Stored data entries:
/-- Its entry is zeroised, and its parent has one live child fewer. -/
def Part.letGo (x : Part) (id : Nat) : Part :=
  match x.stream? id with
  | none => x
  | some e =>
    let y := x.dropStream id
    if e.depth = 0 then y
    else match y.stream? e.parent with
      | none => y
      | some o => y.setStream e.parent { o with kids := o.kids - 1 }

/-- STREAM_RELEASE: at step 4 of a boundary. -/
def Part.releaseClosed (x : Part) (now : Word) : Part :=
  x.streams.foldl (fun y e => if y.releases e.1 e.2 now then y.letGo e.1 else y) x

/-! ### Sequences (R212 to R214) -/

def formSeqOpen : List Fit :=
  [.any 2, .count 2, .any 1, .any 1, .any 1, .any 1, .count 4, .any 4, .count 2, .any 2, .zero 4]
def formSeqPolicy : List Fit := [.any 2, .any 1, .any 1, .count 2, .zero 2]

/-- An open's form: the field outside its range or codes. -/
def seqOpenBreaks (r : Staged) : Option Nat :=
  if r.num 2 2 = 0 ∨ 4096 < r.num 2 2 then some 2
  else if r.num 4 1 = 0 ∨ 64 < r.num 4 1 then some 4
  else if 15 < r.num 5 1 ∨ bits (r.num 5 1) 0 2 = 3 then some 5
  else if bits (r.num 6 1) 4 2 ≠ 0 ∨ bit (r.num 6 1) 7 then some 6
  else if 24 < r.num 7 1 then some 7
  else if r.num 8 4 = 0 ∨ 1048576 < r.num 8 4 then some 8
  else none

/-- A policy's form. -/
def seqPolicyBreaks (r : Staged) : Option Nat :=
  if 7 < r.num 2 1 then some 2 else if 24 < r.num 3 1 then some 3 else none

def execSeqOpen (m : Msg) (s : State) : Out :=
  s.septa (ctrlType 0x0108 false formSeqOpen) m (fun r s => s.stageFor r (seqOpenBreaks r))
def execSeqPolicy (m : Msg) (s : State) : Out :=
  s.septa (ctrlType 0x0109 false formSeqPolicy) m (fun r s => s.stageFor r (seqPolicyBreaks r))
def execSeqClose (m : Msg) (s : State) : Out :=
  s.septa (ctrlType 0x010A false formId) m (fun r s => s.stageFor r none)

/-- An open is applied (R214): the lowest run of frames is taken and zeroised; where none is free, LIMIT is named (log entry 40). -/
def Part.openSeq (x : Part) (r : Staged) : Except Nat Part :=
  let id := r.num 0 2
  let flags := r.num 6 1
  let fz := x.cfg.pools.frame
  if (x.pool.seq? id).isSome ∨ x.cfg.pools.seqs ≤ id then .error 0
  else if fz < (pageFmt (r.num 5 1)).size then .error 5
  else if bit flags 6 ∧ x.cfg.maskMode then .error 6
  else if bit flags 6 ∧ (x.stream? (r.num 18 2)).isNone then .error 18
  else
    let n := tableFrames (r.num 2 2) (r.num 4 1) (r.num 8 4) fz
    match lowestRun (fun f => !x.pool.isFree f) x.cfg.pools.pages n with
    | none => .error 8
    | some f =>
      let e : SeqEntry :=
        { layers := r.num 2 2, heads := r.num 4 1, format := r.num 5 1, tableFrame := f, limit := r.num 8 4, length := 0,
          modelTag := BitVec.ofNat 32 (r.num 12 4), budget := r.num 16 2, live := true, tolerate := bit flags 1, share := bit flags 2,
          pin := bit flags 3, starved := false, atLimit := false, bound := bit flags 6, decay := r.num 7 1, stream := r.num 18 2, skips := 0,
          tableFrames := n }
      .ok { x with pool := ((x.pool.dropTable id).takeRun f n).setSeq id e }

Exercise directions: Return all the data above, unaltered and complete.

Answer space:
/-- Its entry is zeroised, and its parent has one live child fewer. -/
def Part.letGo (x : Part) (id : Nat) : Part :=
  match x.stream? id with
  | none => x
  | some e =>
    let y := x.dropStream id
    if e.depth = 0 then y
    else match y.stream? e.parent with
      | none => y
      | some o => y.setStream e.parent { o with kids := o.kids - 1 }

/-- STREAM_RELEASE: at step 4 of a boundary. -/
def Part.releaseClosed (x : Part) (now : Word) : Part :=
  x.streams.foldl (fun y e => if y.releases e.1 e.2 now then y.letGo e.1 else y) x

/-! ### Sequences (R212 to R214) -/

def formSeqOpen : List Fit :=
  [.any 2, .count 2, .any 1, .any 1, .any 1, .any 1, .count 4, .any 4, .count 2, .any 2, .zero 4]
def formSeqPolicy : List Fit := [.any 2, .any 1, .any 1, .count 2, .zero 2]

/-- An open's form: the field outside its range or codes. -/
def seqOpenBreaks (r : Staged) : Option Nat :=
  if r.num 2 2 = 0 ∨ 4096 < r.num 2 2 then some 2
  else if r.num 4 1 = 0 ∨ 64 < r.num 4 1 then some 4
  else if 15 < r.num 5 1 ∨ bits (r.num 5 1) 0 2 = 3 then some 5
  else if bits (r.num 6 1) 4 2 ≠ 0 ∨ bit (r.num 6 1) 7 then some 6
  else if 24 < r.num 7 1 then some 7
  else if r.num 8 4 = 0 ∨ 1048576 < r.num 8 4 then some 8
  else none

/-- A policy's form. -/
def seqPolicyBreaks (r : Staged) : Option Nat :=
  if 7 < r.num 2 1 then some 2 else if 24 < r.num 3 1 then some 3 else none

def execSeqOpen (m : Msg) (s : State) : Out :=
  s.septa (ctrlType 0x0108 false formSeqOpen) m (fun r s => s.stageFor r (seqOpenBreaks r))
def execSeqPolicy (m : Msg) (s : State) : Out :=
  s.septa (ctrlType 0x0109 false formSeqPolicy) m (fun r s => s.stageFor r (seqPolicyBreaks r))
def execSeqClose (m : Msg) (s : State) : Out :=
  s.septa (ctrlType 0x010A false formId) m (fun r s => s.stageFor r none)

/-- An open is applied (R214): the lowest run of frames is taken and zeroised; where none is free, LIMIT is named (log entry 40). -/
def Part.openSeq (x : Part) (r : Staged) : Except Nat Part :=
  let id := r.num 0 2
  let flags := r.num 6 1
  let fz := x.cfg.pools.frame
  if (x.pool.seq? id).isSome ∨ x.cfg.pools.seqs ≤ id then .error 0
  else if fz < (pageFmt (r.num 5 1)).size then .error 5
  else if bit flags 6 ∧ x.cfg.maskMode then .error 6
  else if bit flags 6 ∧ (x.stream? (r.num 18 2)).isNone then .error 18
  else
    let n := tableFrames (r.num 2 2) (r.num 4 1) (r.num 8 4) fz
    match lowestRun (fun f => !x.pool.isFree f) x.cfg.pools.pages n with
    | none => .error 8
    | some f =>
      let e : SeqEntry :=
        { layers := r.num 2 2, heads := r.num 4 1, format := r.num 5 1, tableFrame := f, limit := r.num 8 4, length := 0,
          modelTag := BitVec.ofNat 32 (r.num 12 4), budget := r.num 16 2, live := true, tolerate := bit flags 1, share := bit flags 2,
          pin := bit flags 3, starved := false, atLimit := false, bound := bit flags 6, decay := r.num 7 1, stream := r.num 18 2, skips := 0,
          tableFrames := n }
      .ok { x with pool := ((x.pool.dropTable id).takeRun f n).setSeq id e }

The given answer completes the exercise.